Mechanism of action
Antibiotic
tigecycline belongs to the class of glycylcyclines, structurally similar to tetracyclines. It inhibits protein translation in bacteria by binding to the 30S subunit of the ribosome and blocking the penetration of aminoacyl-tRNA molecules into the A site of the ribosome, which prevents the inclusion of amino acid residues in the growing peptide chains.
It is believed that
tigecycline has bacteriostatic properties. At 4-fold minimal inhibitory concentration (MIC) of tigecycline, the number of colonies Enterococcus spp., Staphylococcus aureus and Escherichia coli was reduced by two orders of magnitude. The bactericidal action of tigecycline is noted for Streptococcus pneumoniae, Haemophilus influenzae and Legionella pneumophila.
The mechanism of development of sustainability
Tigecycline can overcome two main mechanisms of resistance of microorganisms observed with respect to tetracyclines: ribosomal defense and active excretion. In addition, the activity of tigecycline is not inhibited either by the action of beta-lactamases (including beta-lactamase extended spectrum) nor by modification
antibiotic sensitive areas of the bacterial membrane, either by actively removing the antibiotic from the bacterial cell or by modifying the target of the effect (eg, gyrase / topoisomerase). In this way,
tigecycline has a broad spectrum of antibacterial activity. However, tigecycline does not have protection against the mechanism of resistance of microorganisms in the form of active excretion from the cell encoded by Proteae chromosomes (see below) and Pseudomonas aeruginosa (MexXY-OprM outflow system). There is no cross-resistance between tigecycline and most classes of antibiotics.
In general, microorganisms belonging to the Proteae family (.Proteus spp., Providencia spp., And Morganella spp.) Are less susceptible to tigecycline than other representatives of Enterobacteriaceae. In addition, some acquired resistance was found in Klebsiella pneumoniae, Enterobacter aerogenes and Enterobacter cloacae.Reduced sensitivity of both groups to tigecycline is due to overexpression of the gene of non-specific active excretion of AsgAB, which provides resistance to many drugs. A reduced sensitivity to tigecycline and Acinetobacter baumannii is described.
The reference values of the IPC
Below are the control values of the IPC established by the European Working Group on Testing for Sensitivity to Antibiotics (EUCAST).

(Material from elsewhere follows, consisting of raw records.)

-- ==== Sys2Proof/Tests/Slice0.lean ====
section
/-! SUPPORT. Tests: ill-formed commands that the check refuses, worked values of the spec, and for each statement states and
operands that meet its hypotheses, with what the command then does. Expected values come from the rules that the comments name. -/

namespace Sys2Proof.Tests

set_option Elab.async false

open Sys2Proof Sys2Proof.Machine

/-! ### Well-formedness -/

/-- A packet with n payload bytes. -/
def pkt (n : Nat) : Packet :=
  { type := 0, cls := 0, dl := false, tarnish := false, bar := false, hops := 0, px := 0, py := 0, pep := 0, dkind := 0, lx := 0, ly := 0
    group := 0, sx := 0, sy := 0, skind := false, sep := 0, part := 0, addr := 0, tag := 0, mseq := 0, arg := 0, tdata := [], pcrc0 := 0
    pcrc1 := 0, hcrc := 0, payload := List.replicate n 0 }

/-- Accesses that are not of whole aligned words, or longer than 64 bytes (R16, R344). -/
theorem test_wf_access :
    Instr.wellFormed (.wideReadLatch .window 2 8) = false ∧ Instr.wellFormed (.registerWrite .window 0 2 0 0) = false ∧
    Instr.wellFormed (.rcRead .sideband 0 68 0) = false ∧ Instr.wellFormed (.rcRead .sideband 0 64 0) = true := by decide

/-- A payload of 513 bytes, in each command that carries a packet (R341). -/
theorem test_wf_packets :
    Instr.wellFormed (.chmsg 0 (pkt 513)) = false ∧ Instr.wellFormed (.packetIngress 0 (pkt 513)) = false ∧
    Instr.wellFormed (.wr (pkt 513)) = false ∧ Instr.wellFormed (.rd (pkt 513)) = false ∧ Instr.wellFormed (.hqp (pkt 513)) = false ∧
    Instr.wellFormed (.regw (pkt 513)) = false ∧ Instr.wellFormed (.regr (pkt 513)) = false ∧
    Instr.wellFormed (.mcwr 0 (pkt 513)) = false ∧ Instr.wellFormed (.ack (pkt 513)) = false ∧
    Instr.wellFormed (.rdata (pkt 513)) = false ∧ Instr.wellFormed (.pourPacket 0 (pkt 513)) = false ∧
    Instr.wellFormed (.wr (pkt 512)) = true := by decide +kernel

/-- A translation entry without its 16 bypass columns, a descriptor of 15 words, a PFC vector of 7 quanta (R359, R379, R475). -/
theorem test_wf_lists :
    Instr.wellFormed (.xlat [⟨0, 0, 0, true, []⟩] 0) = false ∧
    Instr.wellFormed (.contextDescriptorWrite 0 0 0 (List.replicate 15 0)) = false ∧
    Instr.wellFormed (.pfcReceive 0 0 (List.replicate 7 0)) = false ∧ Instr.wellFormed (.pfcReceive 0 0 (List.replicate 8 0)) = true := by
  decide

/-- Spans and blocks beyond a stack of 160 GiB, and an empty span (R377, R378). -/
theorem test_wf_stack_spans :
    Instr.wellFormed (.burmonRead 0 171798691840 1 0 false []) = false ∧ Instr.wellFormed (.burmonRead 0 0 0 0 false []) = false ∧
    Instr.wellFormed (.burmonWrite 0 171798691839 [0, 0] false 0 true []) = false ∧
    Instr.wellFormed (.correctedWriteback 0 2684354560) = false ∧ Instr.wellFormed (.scrub 0 2684354560 0) = false ∧
    Instr.wellFormed (.scrub 0 2684354559 0) = true := by decide

/-- Units that do not exist: region 48, stack 56, core 10752, cluster 768, a second device (R5, R599). -/
theorem test_wf_units :
    Instr.wellFormed (.alignmentWord false 48 0) = false ∧ Instr.wellFormed (.alignmentWord true 56 0) = false ∧
    Instr.wellFormed (.heartbeatLoss false 48) = false ∧ Instr.wellFormed (.heartbeatLoss true 55) = true ∧
    Instr.wellFormed (.resetEscalate 0 10752) = false ∧ Instr.wellFormed (.resetEscalate 1 768) = false ∧
    Instr.wellFormed (.resetEscalate 2 4096) = false ∧ Instr.wellFormed (.resetEscalate 3 1) = false := by decide

/-- Partition number 4096 (R63). -/
theorem test_wf_partitions :
    Instr.wellFormed (.sectionBarrier 4096) = false ∧ Instr.wellFormed (.sectionLaunch 4096) = false ∧
    Instr.wellFormed (.oldKeyErase 4096) = false ∧ Instr.wellFormed (.sealReceive 4096 0) = false ∧
    Instr.wellFormed (.suspectCauseTimeout 4096) = false ∧ Instr.wellFormed (.hallmarkRound 4096) = false ∧
    Instr.wellFormed (.hallmarkDigestDone 4096) = false ∧ Instr.wellFormed (.hallmarkVote 4096) = false ∧
    Instr.wellFormed (.tsRetry 4096) = false ∧ Instr.wellFormed (.tsTimeout 4096) = false ∧
    Instr.wellFormed (.halt 4096) = false ∧ Instr.wellFormed (.partitionReset 4096) = false ∧
    Instr.wellFormed (.liveSend 4096) = false ∧ Instr.wellFormed (.peerDead 4096 0) = false ∧
    Instr.wellFormed (.admitTimeout 4096) = false ∧ Instr.wellFormed (.recoveryRestart 4096) = false ∧
    Instr.wellFormed (.pollardHoldEnd 4096) = false ∧ Instr.wellFormed (.halt 4095) = true := by decide

/-- Thirteen working phases, findings in places that do not exist, sideband transfers that are too long (R6, R657, R682, R699). -/
theorem test_wf_findings :
    Instr.wellFormed (.phaseFail 13) = false ∧ Instr.wellFormed (.bist 0 ⟨[(48, 0, 0)], [], []⟩) = false ∧
    Instr.wellFormed (.bist 0 ⟨[], [48], []⟩) = false ∧ Instr.wellFormed (.bist 0 ⟨[], [], [56]⟩) = false ∧
    Instr.wellFormed (.loadFw [(0, 16, 0)]) = false ∧ Instr.wellFormed (.loadFw [(0, 0, 17)]) = false ∧
    Instr.wellFormed (.i3cPrivateWrite 0 (List.replicate 64 0)) = false ∧ Instr.wellFormed (.i3cPrivateRead 65) = false := by decide

/-! ### Helpers -/

/-- The state that a command leads to. -/
def after (x : Instr) (s : State) : State :=
  match exec x s with
  | .next t => t
  | _ => s

/-- A core that has its launch, before any bundle. -/
def run0 : Core := { Core.reset with awaiting := false, launchAt := some 0 }

/-- The device with core 0 as given. -/
def onCore (k : Core) : State := { State.reset with cores := [(0, k)] }

/-- A core with registers g1 and g2. -/
def gprs (a b : Word) : Core := { run0 with gpr := [(1, ⟨a, false⟩), (2, ⟨b, false⟩)] }

/-- A bundle on core 0 without a predicate, on predicate 1, and with the reserved PRED and PNEG (R246). -/
def i0 : Issue := ⟨0, 0, false⟩
def i1 : Issue := ⟨0, 1, false⟩
def iRes : Issue := ⟨0, 0, true⟩

/-- A field of core 0 issues, and `p` holds of its cycle and core. -/
def issues (s : State) (used : Core → Bool) (p : Nat → Core → Bool) : Bool :=
  match fieldIssue s 0 used with
  | some (n, k) => p n k
  | none => false

/-- Register r of core 0 in cycle n after a command. -/
def gAfter (x : Instr) (k : Core) (r n : Nat) : PWord := gprAt ((after x (onCore k)).core 0) r n

/-! ### The scalar unit (ArithmeticGivesResult, LoadAndStoreAct, ControlFlowActs) -/

/-- A scalar field of the running core 0 issues in cycle 0, enabled, with a good PRED and PNEG. -/
theorem hyp_scalarGives : issues (onCore (gprs 7 3)) (fun _ => false) (fun n k => n == 0 && enabledAt k i0 n) = true ∧ predReserved i0 = false ∧
    issues (onCore (gprs 7 3)) (fun _ => false) (fun n k => !enabledAt k i1 n) = true ∧ predReserved i1 = false ∧ predReserved iRes = true ∧
    (State.reset.core 0).idle = false := by
  decide

theorem test_reg_forms : gAfter (.add i0 ⟨3, 1, 2, 0⟩) (gprs 0xFFFFFFFF 3) 3 1 = ⟨2, false⟩ ∧
    gAfter (.sub i0 ⟨3, 1, 2, 0⟩) (gprs 7 9) 3 1 = ⟨0xFFFFFFFE, false⟩ ∧ gAfter (.and i0 ⟨3, 1, 2, 0⟩) (gprs 6 3) 3 1 = ⟨2, false⟩ ∧
    gAfter (.or i0 ⟨3, 1, 2, 0⟩) (gprs 6 3) 3 1 = ⟨7, false⟩ ∧ gAfter (.xor i0 ⟨3, 1, 2, 0⟩) (gprs 6 3) 3 1 = ⟨5, false⟩ ∧
    gAfter (.mul i0 ⟨3, 1, 2, 0⟩) (gprs 0x10001 0x10001) 3 1 = ⟨0x20001, false⟩ := by decide

/-- Shifts by bits [4:0] of SB: 35 shifts by 3; signed and unsigned compares differ at the sign bit (R249). -/
theorem test_shifts_compares : gAfter (.shl i0 ⟨3, 1, 2, 0⟩) (gprs 1 35) 3 1 = ⟨8, false⟩ ∧
    gAfter (.shr i0 ⟨3, 1, 2, 0⟩) (gprs 0x80000000 35) 3 1 = ⟨0x10000000, false⟩ ∧
    gAfter (.sra i0 ⟨3, 1, 2, 0⟩) (gprs 0x80000000 35) 3 1 = ⟨0xF0000000, false⟩ ∧
    gAfter (.slt i0 ⟨3, 1, 2, 0⟩) (gprs 0x80000000 1) 3 1 = ⟨1, false⟩ ∧
    gAfter (.sltu i0 ⟨3, 1, 2, 0⟩) (gprs 0x80000000 1) 3 1 = ⟨0, false⟩ := by decide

Staphylococcus spp. S <0.5 mg / l and R> 0.5 mg / l (S-sensitive, R-resistant) Streptococcus spp., Except for S. pneumoniae S <0.25 mg / l and R> 0.5 mg / l Enterococcus spp. S <0.25 mg / l and R> 0.5 mg / l Enterobacteriaceae S <1 (L) mg / l and R> 2 mg / l.
Regardless of the type of pathogen S <0.25 mg / l and R> 0.5 mg / l.
(L) There was a decreased activity of tigecycline in vitro against Proteus, Providencia and Morganella spp.
For Acinetobacter, Streptococcus pneumoniae, other streptococci, Haemophilus influenzae, Moraxella catarrhalis, Neisseria gonorrhoea and Neisseria meningitidis, there is no conclusive evidence of the efficacy of tigecycline.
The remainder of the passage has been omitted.